There seem to be multiple ways to select elements in the DOM:
- assertQuery - CSS selector
- assertXpath - Xpath selector
- strpos (!) - search through the html as a string
I first tried CSS selector:
$this->assertQuery('input[id="username"][value="test1"]'); //username
$this->assertQuery('input#username[value="test1"]'); //username
$this->assertQuery("input[value='test@asdf.com']"); //emailaddress
All should work, but there are different problems. The two first selections don't work, event though they work in firebug. The last line doesnt work either because of the period '.' which gives a "DOMXPath::query(): Invalid predicate" error.
Seems Zend PHPUnit converts from CSS to Xpath selectors and doesnt manage to do it right.
Therefore using Xpath directly is better. (Download the FireXpath extension to Firebug for Firefox and play around to learn it (also http://www.w3schools.com/XPath/default.asp is good)).
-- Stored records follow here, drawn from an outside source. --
-- ==== Sys2Proof/Machine/IncShift.lean ====
section
/-! DEFINITION. Increment, decrement, shifts and rotates (spec/42_arith_logic.md R259 to R268). -/

namespace Sys2Proof.Machine

/-- INC (R259). -/
def inc (op : Byte) (o : Operand) (s : State) : State :=
  rmwInstr op o s.cpu.mw (fun v => v + 1) (fun _ r c => c.setNZ r s.cpu.mw) s

/-- 0x1A `INC A` (R259). -/
def execIncAcc (s : State) : Result := .next (inc 0x1A .accumulator s)

/-- 0xE6 `INC dp` (R259). -/
def execIncDir (dp : Byte) (s : State) : Result := .next (inc 0xE6 (.direct dp) s)

/-- 0xEE `INC addr` (R259). -/
def execIncAbs (addr : Word) (s : State) : Result := .next (inc 0xEE (.absolute addr) s)

/-- 0xF6 `INC dp,X` (R259). -/
def execIncDirX (dp : Byte) (s : State) : Result := .next (inc 0xF6 (.directX dp) s)

/-- 0xFE `INC addr,X` (R259). -/
def execIncAbsX (addr : Word) (s : State) : Result := .next (inc 0xFE (.absoluteX addr) s)

/-- DEC (R262). -/
def dec (op : Byte) (o : Operand) (s : State) : State :=
  rmwInstr op o s.cpu.mw (fun v => v - 1) (fun _ r c => c.setNZ r s.cpu.mw) s

/-- 0x3A `DEC A` (R262). -/
def execDecAcc (s : State) : Result := .next (dec 0x3A .accumulator s)

/-- 0xC6 `DEC dp` (R262). -/
def execDecDir (dp : Byte) (s : State) : Result := .next (dec 0xC6 (.direct dp) s)

/-- 0xCE `DEC addr` (R262). -/
def execDecAbs (addr : Word) (s : State) : Result := .next (dec 0xCE (.absolute addr) s)

/-- 0xD6 `DEC dp,X` (R262). -/
def execDecDirX (dp : Byte) (s : State) : Result := .next (dec 0xD6 (.directX dp) s)

/-- 0xDE `DEC addr,X` (R262). -/
def execDecAbsX (addr : Word) (s : State) : Result := .next (dec 0xDE (.absoluteX addr) s)

/-- 0xE8 `INX` (R260). -/
def execInx (s : State) : Result :=
  .next (impliedInstr 0xE8 (fun c => c.loadX c.xw (c.xw.trunc (c.x + 1))) s)

/-- 0xC8 `INY` (R261). -/
def execIny (s : State) : Result :=
  .next (impliedInstr 0xC8 (fun c => c.loadY c.xw (c.xw.trunc (c.y + 1))) s)

/-- 0xCA `DEX` (R263). -/
def execDex (s : State) : Result :=
  .next (impliedInstr 0xCA (fun c => c.loadX c.xw (c.xw.trunc (c.x - 1))) s)

/-- 0x88 `DEY` (R264). -/
def execDey (s : State) : Result :=
  .next (impliedInstr 0x88 (fun c => c.loadY c.xw (c.xw.trunc (c.y - 1))) s)

/-- ASL (R265). -/
def asl (op : Byte) (o : Operand) (s : State) : State :=
  rmwInstr op o s.cpu.mw shiftLeft (fun v r c => c.setNZC r s.cpu.mw (s.cpu.mw.msb v)) s

/-- 0x06 `ASL dp` (R265). -/
def execAslDir (dp : Byte) (s : State) : Result := .next (asl 0x06 (.direct dp) s)

/-- 0x0A `ASL A` (R265). -/
def execAslAcc (s : State) : Result := .next (asl 0x0A .accumulator s)

/-- 0x0E `ASL addr` (R265). -/
def execAslAbs (addr : Word) (s : State) : Result := .next (asl 0x0E (.absolute addr) s)

/-- 0x16 `ASL dp,X` (R265). -/
def execAslDirX (dp : Byte) (s : State) : Result := .next (asl 0x16 (.directX dp) s)

/-- 0x1E `ASL addr,X` (R265). -/
def execAslAbsX (addr : Word) (s : State) : Result := .next (asl 0x1E (.absoluteX addr) s)

/-- LSR (R266). -/
def lsr (op : Byte) (o : Operand) (s : State) : State :=
  rmwInstr op o s.cpu.mw shiftRight (fun v r c => c.setNZC r s.cpu.mw (v.getLsbD 0)) s

/-- 0x46 `LSR dp` (R266). -/
def execLsrDir (dp : Byte) (s : State) : Result := .next (lsr 0x46 (.direct dp) s)

/-- 0x4A `LSR A` (R266). -/
def execLsrAcc (s : State) : Result := .next (lsr 0x4A .accumulator s)

/-- 0x4E `LSR addr` (R266). -/
def execLsrAbs (addr : Word) (s : State) : Result := .next (lsr 0x4E (.absolute addr) s)

/-- 0x56 `LSR dp,X` (R266). -/
def execLsrDirX (dp : Byte) (s : State) : Result := .next (lsr 0x56 (.directX dp) s)

/-- 0x5E `LSR addr,X` (R266). -/
def execLsrAbsX (addr : Word) (s : State) : Result := .next (lsr 0x5E (.absoluteX addr) s)

/-- ROL (R267). -/
def rol (op : Byte) (o : Operand) (s : State) : State :=
  rmwInstr op o s.cpu.mw (rotateLeft s.cpu.p.c) (fun v r c => c.setNZC r s.cpu.mw (s.cpu.mw.msb v)) s

/-- 0x26 `ROL dp` (R267). -/
def execRolDir (dp : Byte) (s : State) : Result := .next (rol 0x26 (.direct dp) s)

/-- 0x2A `ROL A` (R267). -/
def execRolAcc (s : State) : Result := .next (rol 0x2A .accumulator s)

/-- 0x2E `ROL addr` (R267). -/
def execRolAbs (addr : Word) (s : State) : Result := .next (rol 0x2E (.absolute addr) s)

/-- 0x36 `ROL dp,X` (R267). -/
def execRolDirX (dp : Byte) (s : State) : Result := .next (rol 0x36 (.directX dp) s)

/-- 0x3E `ROL addr,X` (R267). -/
def execRolAbsX (addr : Word) (s : State) : Result := .next (rol 0x3E (.absoluteX addr) s)

/-- ROR (R268). -/
def ror (op : Byte) (o : Operand) (s : State) : State :=
  rmwInstr op o s.cpu.mw (rotateRight s.cpu.mw s.cpu.p.c) (fun v r c => c.setNZC r s.cpu.mw (v.getLsbD 0)) s

/-- 0x66 `ROR dp` (R268). -/
def execRorDir (dp : Byte) (s : State) : Result := .next (ror 0x66 (.direct dp) s)

/-- 0x6A `ROR A` (R268). -/
def execRorAcc (s : State) : Result := .next (ror 0x6A .accumulator s)

/-- 0x6E `ROR addr` (R268). -/
def execRorAbs (addr : Word) (s : State) : Result := .next (ror 0x6E (.absolute addr) s)

/-- 0x76 `ROR dp,X` (R268). -/
def execRorDirX (dp : Byte) (s : State) : Result := .next (ror 0x76 (.directX dp) s)

/-- 0x7E `ROR addr,X` (R268). -/
def execRorAbsX (addr : Word) (s : State) : Result := .next (ror 0x7E (.absoluteX addr) s)

end Sys2Proof.Machine
end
So here's Xpath:
$this->assertXpath("//input[@id='username'][@value='test1']"); //username
$this->assertXpath("//input[@id='emailaddress'][@value='test@asdf.com']"); //emailaddress
Works out of the box.
Alternatively you can search through the html code linearly:
$this->assertTrue(strpos($this->_response->getBody(), 'test@asdf.com') !== false); //emailaddress
However, if anything changes in the html code, the test might fail.
Solution sources: http://framework.zend.com/manual/en/zend.test.phpunit.html, http://www.tig12.net/downloads/apidocs/zf/, others I cant remember.
Thanks for the xpath examples, I was trying to assert that elements had particular values the same way you were and you saved me a bunch of time.